Premier long métrage réalisé par l’actrice et scénariste Anne Le Ny, Ceux qui restent suit le parcours de deux âmes isolées, dont les conjoints respectifs sont atteints de maladies graves. Bertrand (Vincent Lindon) et Lorraine (Emmanuelle Devos) arpentent chaque jour les couloirs de l’établissement hospitalier où leurs mari et femme se font soigner depuis des mois. Entre le kiosque à journaux, la cafétéria et le toit de l’immeuble dominant la ville où ils se retrouvent pour fumer, les deux personnages s’aident mutuellement à ne pas céder à la peine et à supporter la culpabilité d’être vivants. Bientôt, leur attachement réciproque prend une nouvelle forme… En abordant des thèmes essentiels tels que la maladie, l’amour ou la mort, Ceux qui restent explore les souffrances enfouies de ses protagonistes. Deux ans après leur troublante performance commune dans La Moustache d’Emmanuel Carrère, Emmanuelle Devos donne à nouveau la réplique à Vincent Lindon – qui s’est illustré récemment dans le romantique Je crois que je l’aime de Pierre Jolivet aux côtés de Sandrine Bonnaire. _T. C.

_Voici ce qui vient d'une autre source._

theorem execKsAdminLock_moves (data : Word) (s : State) :
    Goes [.regs] s (execKsAdminLock data s) := by
  unfold execKsAdminLock
  repeat' first
    | with_reducible apply Moves.refl | ((with_reducible apply Within.of); exact rfl) | intro _
    | with_reducible apply Goes.next | with_reducible apply Goes.fault | with_reducible apply Goes.ite
    | with_reducible apply Moves.step (State.onBlk_moves (fs := [.regs]) (hf := ?_) ..)
    | with_reducible apply Moves.step (State.ksAdminWrite_moves ..) | with_reducible apply Moves.ite
    | with_reducible apply Moves.foldl | with_reducible apply Moves.foldl_snd | with_reducible apply Moves.foldl_fst
    | ((with_reducible apply Moves.snd); assumption) | ((with_reducible apply Moves.fst); assumption) | split | dsimp only

theorem State.ksCtrlWrite_moves (s : State) (data : Word) :
    Moves [.regs] s (State.ksCtrlWrite s data) := by
  unfold State.ksCtrlWrite
  repeat' first
    | with_reducible apply Moves.refl | ((with_reducible apply Within.of); exact rfl) | intro _
    | with_reducible apply Moves.step (State.setFld_moves ..) | with_reducible apply Moves.step (State.setFlag_moves ..)
    | with_reducible apply Moves.ite | with_reducible apply Moves.foldl | with_reducible apply Moves.foldl_snd
    | with_reducible apply Moves.foldl_fst | ((with_reducible apply Moves.snd); assumption)
    | ((with_reducible apply Moves.fst); assumption) | split | dsimp only

theorem execKsCtrlLock_moves (data : Word) (s : State) :
    Goes [.regs] s (execKsCtrlLock data s) := by
  unfold execKsCtrlLock
  repeat' first
    | with_reducible apply Moves.refl | ((with_reducible apply Within.of); exact rfl) | intro _
    | with_reducible apply Goes.next | with_reducible apply Goes.fault | with_reducible apply Goes.ite
    | with_reducible apply Moves.step (State.onBlk_moves (fs := [.regs]) (hf := ?_) ..)
    | with_reducible apply Moves.step (State.ksCtrlWrite_moves ..) | with_reducible apply Moves.ite
    | with_reducible apply Moves.foldl | with_reducible apply Moves.foldl_snd | with_reducible apply Moves.foldl_fst
    | ((with_reducible apply Moves.snd); assumption) | ((with_reducible apply Moves.fst); assumption) | split | dsimp only

end Sys2Proof.Machine
end

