theorem State.hubResetBy_moves (s : State) (b : Nat) :
    Moves [.regs, .live, .mem, .ecc, .ladder, .fabric, .weft, .power, .startup, .time, .selv, .loom, .twill, .sense, .hs, .sal, .zw, .grid, .ks, .links, .ses, .thermal, .ledger, .brine, .can] s (State.hubResetBy s b) := by
  unfold State.hubResetBy
  repeat' first
    | with_reducible apply Moves.refl | ((with_reducible apply Within.of); exact rfl) | intro _
    | with_reducible apply Moves.step (State.releaseHub_moves ..)
    | with_reducible apply Moves.step (State.assertHub_moves ..) | with_reducible apply Moves.ite
    | with_reducible apply Moves.foldl | with_reducible apply Moves.foldl_snd | with_reducible apply Moves.foldl_fst
    | ((with_reducible apply Moves.snd); assumption) | ((with_reducible apply Moves.fst); assumption) | split | dsimp only

theorem State.powerOnAll_moves (s : State) (b : Nat) :
    Moves [.regs, .live, .mem, .ecc, .ladder, .fabric, .weft, .power, .startup, .time, .selv, .loom, .twill, .sense, .hs, .sal, .zw, .grid, .ks, .links, .ses, .thermal, .ledger, .brine, .can] s (State.powerOnAll s b) := by
  unfold State.powerOnAll
  repeat' first
    | with_reducible apply Moves.refl | ((with_reducible apply Within.of); exact rfl) | intro _
    | with_reducible apply Moves.step (State.sourceAsserts_moves ..)
    | with_reducible apply Moves.step (State.recordReset_moves ..)
    | with_reducible apply Moves.step (State.setPower_moves ..) | with_reducible apply Moves.step (State.aonSync_moves ..)
    | with_reducible apply Moves.step (State.powerOn_moves ..) | with_reducible apply Moves.ite
    | with_reducible apply Moves.foldl | with_reducible apply Moves.foldl_snd | with_reducible apply Moves.foldl_fst
    | ((with_reducible apply Moves.snd); assumption) | ((with_reducible apply Moves.fst); assumption) | split | dsimp only

theorem State.aonReset_moves (s : State) :
    Moves [.regs, .power, .ks, .ledger] s (State.aonReset s) := by
  unfold State.aonReset
  repeat' first
    | with_reducible apply Moves.refl | ((with_reducible apply Within.of); exact rfl) | intro _
    | with_reducible apply Moves.step (State.setKs_moves ..)
    | with_reducible apply Moves.step (State.setRegs_moves (h := Tab.wf_clear) ..)
    | with_reducible apply Moves.step (State.setPower_moves ..)
    | with_reducible apply Moves.step (State.setLedger_moves ..) | with_reducible apply Moves.ite
    | with_reducible apply Moves.foldl | with_reducible apply Moves.foldl_snd | with_reducible apply Moves.foldl_fst
    | ((with_reducible apply Moves.snd); assumption) | ((with_reducible apply Moves.fst); assumption) | split | dsimp only

end Sys2Proof.Machine
end

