-- ==== Sys2Proof/Laws/MovesLadderCommands.lean ====
section
/-!
SUPPORT. Laws/MovesLadderCommands.lean: which parts of the state each operation of Machine/LadderCommands.lean moves.
-/
set_option Elab.async false
namespace Sys2Proof.Machine
set_option linter.all false

theorem State.onLadder_moves (s : State) (f : State → State) {fs : List Part} (hf : ∀ (t : State), Moves fs t (f t)) :
    Moves ([] ++ fs) s (State.onLadder s f) := by
  unfold State.onLadder
  repeat' first
    | with_reducible apply Moves.refl | ((with_reducible apply Within.of); exact rfl) | intro _
    | with_reducible apply Within.right | with_reducible apply Within.append
    | with_reducible apply Moves.step (hf ..) (Within.right _ _)
    | with_reducible apply Moves.step (State.onBlk_moves (fs := ([] ++ fs)) (hf := ?_) ..)
    | with_reducible apply Moves.ite | with_reducible apply Moves.foldl | with_reducible apply Moves.foldl_snd
    | with_reducible apply Moves.foldl_fst | ((with_reducible apply Moves.snd); assumption)
    | ((with_reducible apply Moves.fst); assumption) | split | dsimp only

theorem execNoteLimitExceeded_moves (blk : BlockId) (s : State) :
    Goes [.regs, .ladder] s (execNoteLimitExceeded blk s) := by
  unfold execNoteLimitExceeded
  repeat' first
    | with_reducible apply Moves.refl | ((with_reducible apply Within.of); exact rfl) | intro _
    | with_reducible apply Goes.next | with_reducible apply Goes.fault | with_reducible apply Goes.ite
    | with_reducible apply Moves.step (State.onLadder_moves (fs := [.regs, .ladder]) (hf := ?_) ..)
    | with_reducible apply Moves.step (State.setBlkRec_moves ..)
    | with_reducible apply Moves.step (State.contain_moves ..) | with_reducible apply Moves.ite
    | with_reducible apply Moves.foldl | with_reducible apply Moves.foldl_snd | with_reducible apply Moves.foldl_fst
    | ((with_reducible apply Moves.snd); assumption) | ((with_reducible apply Moves.fst); assumption) | split | dsimp only

theorem execNoteWindowRecovered_moves (blk : BlockId) (s : State) :
    Goes [.regs, .ladder] s (execNoteWindowRecovered blk s) := by
  unfold execNoteWindowRecovered
  repeat' first
    | with_reducible apply Moves.refl | ((with_reducible apply Within.of); exact rfl) | intro _
    | with_reducible apply Goes.next | with_reducible apply Goes.fault | with_reducible apply Goes.ite
    | with_reducible apply Moves.step (State.onLadder_moves (fs := [.regs, .ladder]) (hf := ?_) ..)
    | with_reducible apply Moves.step (State.recovers_moves ..)
    | with_reducible apply Moves.step (State.setBlkRec_moves ..) | with_reducible apply Moves.ite
    | with_reducible apply Moves.foldl | with_reducible apply Moves.foldl_snd | with_reducible apply Moves.foldl_fst
    | ((with_reducible apply Moves.snd); assumption) | ((with_reducible apply Moves.fst); assumption) | split | dsimp only

theorem execBlockTimerExpiry_moves (blk : BlockId) (s : State) :
    Goes [.regs, .live, .ladder, .fabric, .weft, .power, .time, .selv, .loom, .twill, .sense, .hs, .sal, .zw, .grid, .links, .ses, .thermal, .ledger, .can] s (execBlockTimerExpiry blk s) := by
  unfold execBlockTimerExpiry
  repeat' first
    | with_reducible apply Moves.refl | ((with_reducible apply Within.of); exact rfl) | intro _
    | with_reducible apply Goes.next | with_reducible apply Goes.fault | with_reducible apply Goes.ite
    | with_reducible apply Moves.step (State.onLadder_moves (fs := [.regs, .live, .ladder, .fabric, .weft, .power, .time, .selv, .loom, .twill, .sense, .hs, .sal, .zw, .grid, .links, .ses, .thermal, .ledger, .can]) (hf := ?_) ..)
    | with_reducible apply Moves.step (State.setBlkRec_moves ..)
    | with_reducible apply Moves.step (State.regionFault_moves ..)
    | with_reducible apply Moves.step (State.chipFault_moves ..) | with_reducible apply Moves.ite
    | with_reducible apply Moves.foldl | with_reducible apply Moves.foldl_snd | with_reducible apply Moves.foldl_fst
    | ((with_reducible apply Moves.snd); assumption) | ((with_reducible apply Moves.fst); assumption) | split | dsimp only
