-- ==== Sys2Proof/Laws/MovesWriteGuard.lean ====
section
/-!
SUPPORT. Laws/MovesWriteGuard.lean: which parts of the state each operation of Machine/WriteGuard.lean moves.
-/
set_option Elab.async false
namespace Sys2Proof.Machine
set_option linter.all false

theorem State.thermalWrite_moves (s : State) (a : Nat) (v : Word) :
    Moves [.regs, .ladder, .weft, .twill, .thermal] s (State.thermalWrite s a v) := by
  unfold State.thermalWrite
  repeat' first
    | with_reducible apply Moves.refl | ((with_reducible apply Within.of); exact rfl) | intro _
    | with_reducible apply Moves.step (State.tsCfgWrite_moves ..)
    | with_reducible apply Moves.step (State.fanSyncAll_moves ..)
    | with_reducible apply Moves.step (State.wrAccess_moves ..)
    | with_reducible apply Moves.step (State.cblCfgWrite_moves ..)
    | with_reducible apply Moves.step (State.cblAck_moves ..) | with_reducible apply Moves.step (State.fanSync_moves ..)
    | with_reducible apply Moves.ite | with_reducible apply Moves.foldl | with_reducible apply Moves.foldl_snd
    | with_reducible apply Moves.foldl_fst | ((with_reducible apply Moves.snd); assumption)
    | ((with_reducible apply Moves.fst); assumption) | split | dsimp only

theorem State.hsCtrlWrite_moves (s : State) (v : Word) :
    Moves [.regs] s (State.hsCtrlWrite s v) := by
  unfold State.hsCtrlWrite
  repeat' first
    | with_reducible apply Moves.refl | ((with_reducible apply Within.of); exact rfl) | intro _
    | with_reducible apply Moves.step (State.wrAccess_moves ..) | with_reducible apply Moves.ite
    | with_reducible apply Moves.foldl | with_reducible apply Moves.foldl_snd | with_reducible apply Moves.foldl_fst
    | ((with_reducible apply Moves.snd); assumption) | ((with_reducible apply Moves.fst); assumption) | split | dsimp only

theorem State.hsCfgWrite_moves (s : State) (n : Nat) (v : Word) :
    Moves [.regs, .sense, .hs] s (State.hsCfgWrite s n v) := by
  unfold State.hsCfgWrite
  repeat' first
    | with_reducible apply Moves.refl | ((with_reducible apply Within.of); exact rfl) | intro _
    | with_reducible apply Moves.step (State.wrAccess_moves ..) | with_reducible apply Moves.step (State.current_moves ..)
    | with_reducible apply Moves.step (State.setFlag_moves ..)
    | with_reducible apply Moves.step (State.pinsMoved_moves ..) | with_reducible apply Moves.ite
    | with_reducible apply Moves.foldl | with_reducible apply Moves.foldl_snd | with_reducible apply Moves.foldl_fst
    | ((with_reducible apply Moves.snd); assumption) | ((with_reducible apply Moves.fst); assumption) | split | dsimp only

theorem State.switchWrite_moves (s : State) (a : Nat) (v : Word) :
    Moves [.regs, .sense, .hs] s (State.switchWrite s a v) := by
  unfold State.switchWrite
  repeat' first
    | with_reducible apply Moves.refl | ((with_reducible apply Within.of); exact rfl) | intro _
    | with_reducible apply Moves.step (State.hsCtrlWrite_moves ..)
    | with_reducible apply Moves.step (State.onWrites_moves ..)
    | with_reducible apply Moves.step (State.hsCfgWrite_moves ..)
    | with_reducible apply Moves.step (State.wrAccess_moves ..) | with_reducible apply Moves.ite
    | with_reducible apply Moves.foldl | with_reducible apply Moves.foldl_snd | with_reducible apply Moves.foldl_fst
    | ((with_reducible apply Moves.snd); assumption) | ((with_reducible apply Moves.fst); assumption) | split | dsimp only

theorem State.brineWrite_moves (s : State) (a : Nat) (v : Word) :
    Moves [.regs, .weft, .brine] s (State.brineWrite s a v) := by
  unfold State.brineWrite
  repeat' first
    | with_reducible apply Moves.refl | ((with_reducible apply Within.of); exact rfl) | intro _
    | with_reducible apply Moves.step (State.brCtrlWrite_moves ..)
    | with_reducible apply Moves.step (State.brCfgCheck_moves ..)
    | with_reducible apply Moves.step (State.wrAccess_moves ..) | with_reducible apply Moves.ite
    | with_reducible apply Moves.foldl | with_reducible apply Moves.foldl_snd | with_reducible apply Moves.foldl_fst
    | ((with_reducible apply Moves.snd); assumption) | ((with_reducible apply Moves.fst); assumption) | split | dsimp only

theorem State.guardWrite_moves (s : State) (a : Nat) (v : Word) :
    Moves [.regs, .ladder, .weft, .twill, .sense, .hs, .thermal, .brine] s (State.guardWrite s a v) := by
  unfold State.guardWrite
  repeat' first
    | with_reducible apply Moves.refl | ((with_reducible apply Within.of); exact rfl) | intro _
    | with_reducible apply Moves.step (State.thermalWrite_moves ..)
    | with_reducible apply Moves.step (State.switchWrite_moves ..)
    | with_reducible apply Moves.step (State.brineWrite_moves ..) | with_reducible apply Moves.ite
    | with_reducible apply Moves.foldl | with_reducible apply Moves.foldl_snd | with_reducible apply Moves.foldl_fst
    | ((with_reducible apply Moves.snd); assumption) | ((with_reducible apply Moves.fst); assumption) | split | dsimp only

end Sys2Proof.Machine
end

LA VIE D'ARTISTE Un film de Marc FITOUSSI Avec Sandrine Kiberlain, Émilie Dequenne, Denis Podalydès… Distribution : Haut et Court // France, 2006, 1h47
Film choral drôle et mélancolique, La Vie d’artiste est le premier long métrage du cinéaste Marc Fitoussi. Alors qu’elle prête sa voix à l’héroïne d’un dessin animé japonais pour gagner sa vie, Alice, une comédienne désenchantée, rêve de se voir sur un écran de cinéma ou de brûler les planches. Professeur de français, Bertrand tente d’achever son second roman afin d’obtenir enfin la reconnaissance littéraire à laquelle il aspire. Quant à Cora, la jeune animatrice d’un bar karaoké, elle espère bouleverser le petit monde de la chanson française grâce à ses talents vocaux. Mais les chemins de la gloire sont semés d’embûches… Sur le thème de la quête de la célébrité, La Vie d’artiste explore le malaise personnel que sous-tend généralement le besoin de reconnaissance. Avec tendresse pour ses personnages, le film de Marc Fitoussi analyse les effets pervers d’une société moderne fondée sur l’image, où le succès et les paillettes semblent accessibles à tous. Dans un rôle complexe de femme fragile, Sandrine Kiberlain retrouve le comédien Denis Podalydès, huit ans après leur collaboration sur le film de Pascal Bonitzer Rien sur Robert. À noter la remarquable bande originale, co-signée par l’ofèvre pop Sean O’Hagan. _A. D.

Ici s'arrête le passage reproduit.